Nobody in our family smokes. We have never had anyone smoke a cigarette inside our house. We've had smokers visit, but they ALL smoke outside. I will sit outside with them while they smoke and we drink coffee. We don't own ashtrays. Used to - don't know where they went.
husband & I both grew up in homes where parents smoked. His parents quit when he was very young. My mother never smoked - she had bad asthma and it would have killed her. Living with a smoker was bad for her health, though. My father finally quit when I was about 16. He's been told he would only live another five or ten years because of his emphysema. So he simply stopped. He had tried to quit before, but he now turned his addiction for cigarettes into a determination to quit AND get fit.
He carried his last pack in his shirt pocket. He wrote on it in red pen "Smoking is bad for you!" "Smoking kills!" "You will die if you smoke any of these!" (this was in the days before warnings printed on packs). So when mates at work bludged a cigarette off him, it was a bit embarrassing to pull out the packet he'd written over, but it did stop him taking one too. And when the packet was empty (emptied by his mates) he had no more. And he never smoked again. No gum, no patches - just cold turkey. Bu he did begin to gain a lot of weight.

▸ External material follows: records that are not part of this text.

/-- R183 to R187: CVT, PACK and UNPACK convert by the same rule, test FP32 and BS20 sources for verdict words and OR their flags into
FFLAGS; VTEST combines its predicate with the test and, with `.step`, writes STEP. -/
def conversionAndVerdictWords : Prop :=
  ∀ (s : State) (i : Issue) (g : Guard) (dt st e : NumType) (x8 sat step : Bool) (r : Rnd) (k n : Nat) (vc : VCond) (cb : Comb)
    (d a b c : Operand), s.issuing = some i →
    let E := NumType.elem e; let src := NumType.packSrc e; let w := e.packWidth
    ((Instr.cvt g dt st x8 sat r d a).wf →
      let f (l : Nat) : Nat × Nat := cvtOf dt st x8 sat r (i.cvtSrc st x8 a l)
      let tested := if !x8 && (st = .f32 || st = .bs20) then [a] else []
      (∀ t, i.verdictTrap (i.lanes g) (i.anyVerdict tested) = some t → Traps s i (exec (.cvt g dt st x8 sat r d a) s) t) ∧
      (i.verdictTrap (i.lanes g) (i.anyVerdict tested) = none →
        Fits s i g (typeDests dt.is64 d) (exec (.cvt g dt st x8 sat r d a) s)
          (Completes s i (exec (.cvt g dt st x8 sat r d a) s) (typeDests dt.is64 d) [] (BitVec.ofNat 32 (orFlags (i.lanes g) fun l => (f l).2))
            fun g' => if dt.is64 then Wrote64 i.grp g' d (i.lanes g) fun l => BitVec.ofNat 64 (f l).1
              else Wrote i.grp g' d (i.lanes g) fun l => BitVec.ofNat 32 (f l).1))) ∧
    ((Instr.pack g e k sat r d a b c).wf →
      DoesFloat s i g d (if src = .f32 then [a, b] else []) (exec (.pack g e k sat r d a b c) s) fun l =>
        let x := cvtOf E src false sat r (i.cvtSrc src false a l)
        let y := cvtOf E src false sat r (i.cvtSrc src false b l)
        (setElem (setElem (i.srcN c l).toNat w (2 * k) x.1) w (2 * k + 1) y.1, x.2 ||| y.2)) ∧
    ((Instr.unpack g e k d a).wf →
      DoesFloat s i g d [] (exec (.unpack g e k d a) s) fun l =>
        let x := cvtOf (if e = .i8 ∨ e = .t2 then .s32 else if e = .n8 then .n32 else .f32) E false false .rne
          (BitVec.ofNat 64 ((i.srcN a l).toNat / 2 ^ (w * k) % 2 ^ w))
        (x.1, if e = .e5m2 then 0 else x.2)) ∧
    ((Instr.vtest g vc cb step n d a b).wf →
      let v (l : Nat) : Bool := isVerdict (i.srcF a l)
      (∀ t, i.verdictTrap (i.lanes g) (i.anyVerdict (if vc = .dec then [] else [b])) = some t →
        Traps s i (exec (.vtest g vc cb step n d a b) s) t) ∧
      (i.verdictTrap (i.lanes g) (i.anyVerdict (if vc = .dec then [] else [b])) = none →
        Fits s i g (if step then [d] else []) (exec (.vtest g vc cb step n d a b) s)
          (Completes s i (exec (.vtest g vc cb step n d a b) s) (if step then [d] else []) [n] 0 fun g' =>
            (WrotePred i.grp g' n (i.lanes g) fun l => Comb.apply cb ((i.grp.pred n).getLsbD l) (vtestOf vc (i.srcF a l) (i.srcF b l))) ∧
            (step = true → Wrote i.grp g' d (i.lanes g) fun l =>
              if v l then BitVec.ofNat 32 (bits (i.srcF a l) 20 4) else 0xFFFFFFFF))))

/-- R166: a verdict-operand trap carries cause 0x07, the executing lanes, and in TINFO the lowest executing lane that holds a verdict
word; without such a lane there is no trap. -/
def verdictTrapNamesLowestLane : Prop :=
  ∀ (i : Issue) (X : Word) (bad : Nat → Bool),
    (i.verdictTrap X bad = none ↔ ∀ l, X.getLsbD l = true → bad l = false) ∧
    ∀ t, i.verdictTrap X bad = some t → ∃ l, X.getLsbD l = true ∧ bad l = true ∧ (∀ k, k < l → X.getLsbD k = true → bad k = false) ∧
      t = { code := 0x07, info := BitVec.ofNat 32 l, exmask := X, tepc := i.pc }

/-! ## Pair words, predicates and lanes -/

/-- R136, R162, R166, R189: both halves read before either writes; each writes its destination in its own lanes; the flags of both are
ORed into FFLAGS; a verdict word met by either FP32 half traps the whole word. -/
def pairWordRunsBothHalves : Prop :=
  ∀ (s : State) (i : Issue) (h0 h1 : Half), s.issuing = some i → (Instr.pairWord h0 h1).wf →
    let X0 := i.halfLanes h0; let X1 := i.halfLanes h1
    let r (h : Half) (l : Nat) : Nat × Nat := halfResult h (i.srcN (HalfReg.operand h.dst) l) (i.srcN (HalfReg.operand h.src) l)
    let bad (l : Nat) : Bool := (X0.getLsbD l && i.halfBad h0 l) || (X1.getLsbD l && i.halfBad h1 l)
    let ds := pairDests h0 h1 X0 X1
    let o := exec (.pairWord h0 h1) s
    (∀ t, i.verdictTrap (X0 ||| X1) bad = some t → Traps s i o t) ∧
    (i.verdictTrap (X0 ||| X1) bad = none → ∀ t, i.budget (X0 ||| X1) ds = some t → Traps s i o t) ∧
    (i.verdictTrap (X0 ||| X1) bad = none → i.budget (X0 ||| X1) ds = none →
      Completes s i o [HalfReg.operand h0.dst, HalfReg.operand h1.dst] []
        (BitVec.ofNat 32 (orFlags X0 fun l => (r h0 l).2) ||| BitVec.ofNat 32 (orFlags X1 fun l => (r h1 l).2)) fun g' =>
        Wrote i.grp g' (HalfReg.operand h0.dst) X0 (fun l => BitVec.ofNat 32 (r h0 l).1) ∧
        Wrote i.grp g' (HalfReg.operand h1.dst) X1 fun l => BitVec.ofNat 32 (r h1 l).1)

Once he retired, he joined a fitness centre. I remember seeing this supposedly old, emphysematous man doing bench presses with the best of them. husband & I couldn't keep up! My dad eventually bought a home gym, set it up in his garage and would work out every day at 4 am. He would be in there before sunrise, the doors wide open so he could see the sun rise over the ocean as he exercised. So HE got to see Halley's Comet on its way to the sun, when everyone else stayed in bed and said, "We'll get a good look on the way back." But it was too far from the sun on the way back to be seen much at all. He was very smug!
And he lived a healthy, active life for another 25 years after he had been told, "five or maybe ten, if you quit now."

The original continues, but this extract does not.